Jones Lang LaSalle highlights the impact of proposed lease accounting standards on the Asia-Pacific business sector Global real estate advisory firm Jones Lang LaSalle (JLL) is urging businesses across Asia-Pacific to prepare for dramatic proposed changes to global lease accounting standards with significant impacts predicted on real estate portfolios in the first year of the new regime.The International Accounting Standards Board (IASB), together with the US Financial Accounting Standards Board (FASB), has recommended sweeping changes to the accounting of operating leases.
The exposure draft has already been released this month, with final comments to be submitted by December 15, 2010. However, the final guidelines are not due for release until the second half of 2011.
David Brown, head of lease administration (Asia-Pacific) for JLL, indicates that the accounting changes will be applicable for any business that leases assets, including real estate and equipment.
“The changes have been driven by a recognised need for greater transparency in leasing standards by taking off-balance sheet obligations and presenting leases front and centre on company balance sheets. This new system demands a stronger long-term view of leases, factoring in future options, based on the balance of probabilities, and in doing so, generating considerable administrative burden,” adds Mr Brown.
More on the new system
Under the new system, rent expenses are expected to be replaced by diminishing leased assets on a straight line basis with higher front-end interest expenses.
“Rent represents one of the largest operating expenses for businesses. So, the most substantial hit to businesses’ profit and loss statements will be in the first year of the rollout as companies report as much as 20% higher initial occupancy expenses for a 10-year lease,” opines Sylvia Koh, head of corporate consulting (Asia-Pacific) at JLL.
Companies will be required to capitalise all lease obligations on their balance sheets, thereby recognising their right to use the leased property as an asset and their obligation to pay rent and other amounts as liability.
In this regard, Ms Koh says that companies will therefore require much more information related to property leases than earlier and should be prepared to make robust future projections to accurately report their assets and liabilities for each reporting cycle.

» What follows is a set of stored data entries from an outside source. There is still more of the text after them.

-- ==== Sys2Proof/Tests/Slice0.lean ====
section
/-! SUPPORT. Tests: ill-formed operands refused, every row decoded from a word written out from the spec, the spec's own
vectors (spec/95_test_vectors.md, by their names there), and states that meet the hypotheses of the statements. -/

namespace Sys2Proof.Tests

open Sys2Proof Sys2Proof.Machine

-- One theorem after the other: the elaborator's threads would not fit the memory limit of the check.
set_option Elab.async false

/-! ## Small states -/

/-- The vectors' parameters (95_test_vectors section 0), with 256 flash bytes. -/
def params : Params where
  masterRxAck := true
  resetRoundLimit := none
  z6 := .exactlyOne
  lastFlashAddr := 0xFF
  ctWrenWrsr := 1
  ctErase := 2
  ctRead := 3
  opWrsr := 0x01
  opErase := 0xC7
  opRead := 0x03
  sizeEnc := Vector.ofFn fun i => BitVec.ofNat 8 i.val

/-- The machine in a session state. -/
def inSession (v : Session) : State := { State.reset with session := v, params := params }

/-- On the software bus with line answers. -/
def onBus (senses : List Bit) : State :=
  { inSession .initialized with env := { Env.initial with senses := senses } }

/-- On a native transport with the answers of a script. -/
def onScript (v : Session) (script : List Act) : State :=
  { inSession v with
    backend := .native
    env := { Env.initial with writes := writesOf script, reads := readsOf script, expiries := expiriesOf script } }

/-- On the reference device. -/
def onDevice (v : Session) (d : Device) : State :=
  { inSession v with backend := .native, env := { Env.initial with mode := .reference }, device := d }

def resultOf (o : Host.Outcome State Fault Refusal) : Option Result :=
  match o with
  | .next t => t.result
  | .fault _ => none
  | .refused _ => none

def traceOf (o : Host.Outcome State Fault Refusal) : List Event :=
  match o with
  | .next t => t.trace
  | .fault _ => []
  | .refused _ => []

def refusalOf (o : Host.Outcome State Fault Refusal) : Option Refusal :=
  match o with
  | .next _ => none
  | .fault _ => none
  | .refused r => some r

def deviceOf (o : Host.Outcome State Fault Refusal) : Option Device :=
  match o with
  | .next t => some t.device
  | .fault _ => none
  | .refused _ => none

/-- A GFF file with a zero header and this payload. -/
def file (payload : List Byte) : List Byte := gffFile (List.replicate 244 0) payload

/-! ## Well-formedness: one ill-formed term for each check -/

theorem test_illFormed_streams :
    (Instr.bsReadBit { buf := [0xA0], idx := 2, mask := 0x80 }).wellFormed = false ∧
    (Instr.bsReadBit { buf := [0xA0], idx := 0, mask := 0x81 }).wellFormed = false ∧
    (Instr.decodeNibble { buf := [], idx := 0, mask := 0x00 }).wellFormed = false ∧
    (Instr.bsReadBit { buf := [0xA0], idx := 2, mask := 0x80 }).representable = false ∧
    (Instr.decodeNibble { buf := [], idx := 0, mask := 0x00 }).representable = false := by decide +kernel

theorem test_illFormed_transactions :
    (Instr.busWrite 128 []).wellFormed = false ∧ (Instr.busRead 128 1).wellFormed = false ∧
    (Instr.regWrite 0x64 [] true).wellFormed = false ∧ (Instr.regRead 0x67 0 true).wellFormed = false ∧
    (Instr.regw .plain 0x64 []).wellFormed = false ∧ (Instr.regr 0x67 0 true).wellFormed = false := by decide +kernel

theorem test_illFormed_instructions :
    (Instr.customInstruction 8 0 0 0 0).wellFormed = false ∧ (Instr.customInstruction 0 0 4 0 0).wellFormed = false ∧
    (Instr.customInstruction 0 0 0 4 0).wellFormed = false ∧ (Instr.customInstruction 1 1 0 1 0x100).wellFormed = false ∧
    (Instr.opnd (.write 1 0x100)).wellFormed = false ∧ (Instr.opnd (.write 0 0x100)).wellFormed = true ∧
    (Instr.deviceCrc 5 4).wellFormed = false ∧ (Instr.deviceCrc 0 0x1000000).wellFormed = false := by decide +kernel

theorem test_illFormed_flash :
    (Instr.program []).wellFormed = false ∧ (Instr.flashRead 0).wellFormed = false ∧
    (Instr.flashRead 0x1000001).wellFormed = false := by decide +kernel

theorem test_illFormed_longImage (img : List Byte) (h : 0x1000000 < img.length) :
    (Instr.program img).wellFormed = false := by
  simp only [Instr.wellFormed, Bool.and_eq_false_iff, decide_eq_false_iff_not]; omega

/-! ## Decoding: every row from its own word (assumption log 2 for the row number and the operands' form) -/

theorem test_decode_gff :
    decode [0, 1, 0xA0, 0, 0x80] = .call (.bsReadBit { buf := [0xA0], idx := 0, mask := 0x80 }) [] ∧
    decode [1, 0, 0, 0x01] = .call (.decodeNibble { buf := [], idx := 0, mask := 0x01 }) [] ∧
    decode [2, 2, 0x47, 0x4D] = .call (.checkHeader [0x47, 0x4D]) [] ∧
    decode [3, 0] = .call (.decode []) [] ∧
    decode [4, 1, 0x0A, 9] = .call (.computeDecodedSize [0x0A]) [9] := by decide +kernel

theorem test_decode_bus :
    decode [5, 1] = .call (.drive .scl) [] ∧ decode [6, 0] = .call (.release .sda) [] ∧
    decode [7] = .call .waitScl [] ∧ decode [8] = .call .busReset [] ∧ decode [9] = .call .pulseScl [] ∧
    decode [10] = .call .start [] ∧ decode [11] = .call .stop [] ∧ decode [12, 1] = .call (.writeBit true) [] ∧
    decode [13] = .call .readBit [] ∧ decode [14, 0x94] = .call (.writeByte 0x94) [] ∧
    decode [15] = .call .readByte [] ∧
    decode [16, 0x4A, 2, 0x6F, 0x80] = .call (.busWrite 0x4A [0x6F, 0x80]) [] ∧
    decode [17, 0x4A, 1] = .call (.busRead 0x4A 1) [] := by decide +kernel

The changes will potentially affect all current and future leases for both real estate and equipment, consequently elevating the importance of real estate strategies capable of supporting the financial resilience of any business.
Although the proposed changes are likely to be effective in 2013, it is better to start preparing from now for the same, feels Mr Brown. He even outlines some suggestions for businesses that draw heavily on lease arrangements:
According to the advisory firm, commercial banks with large branch systems and retailers that typically lease the vast majority of their locations are the key players set to face the greatest impact.
However, organisations reporting under either the International Financial Reporting Standards (IFRS) or US GAAP including all US-based companies, most European Union and Asia-Pacific-based companies, any company based in Australia, Hong Kong, India, Japan or Korea where conformity to IFRS is or will be followed are likely to be impacted when the proposed changes become effective.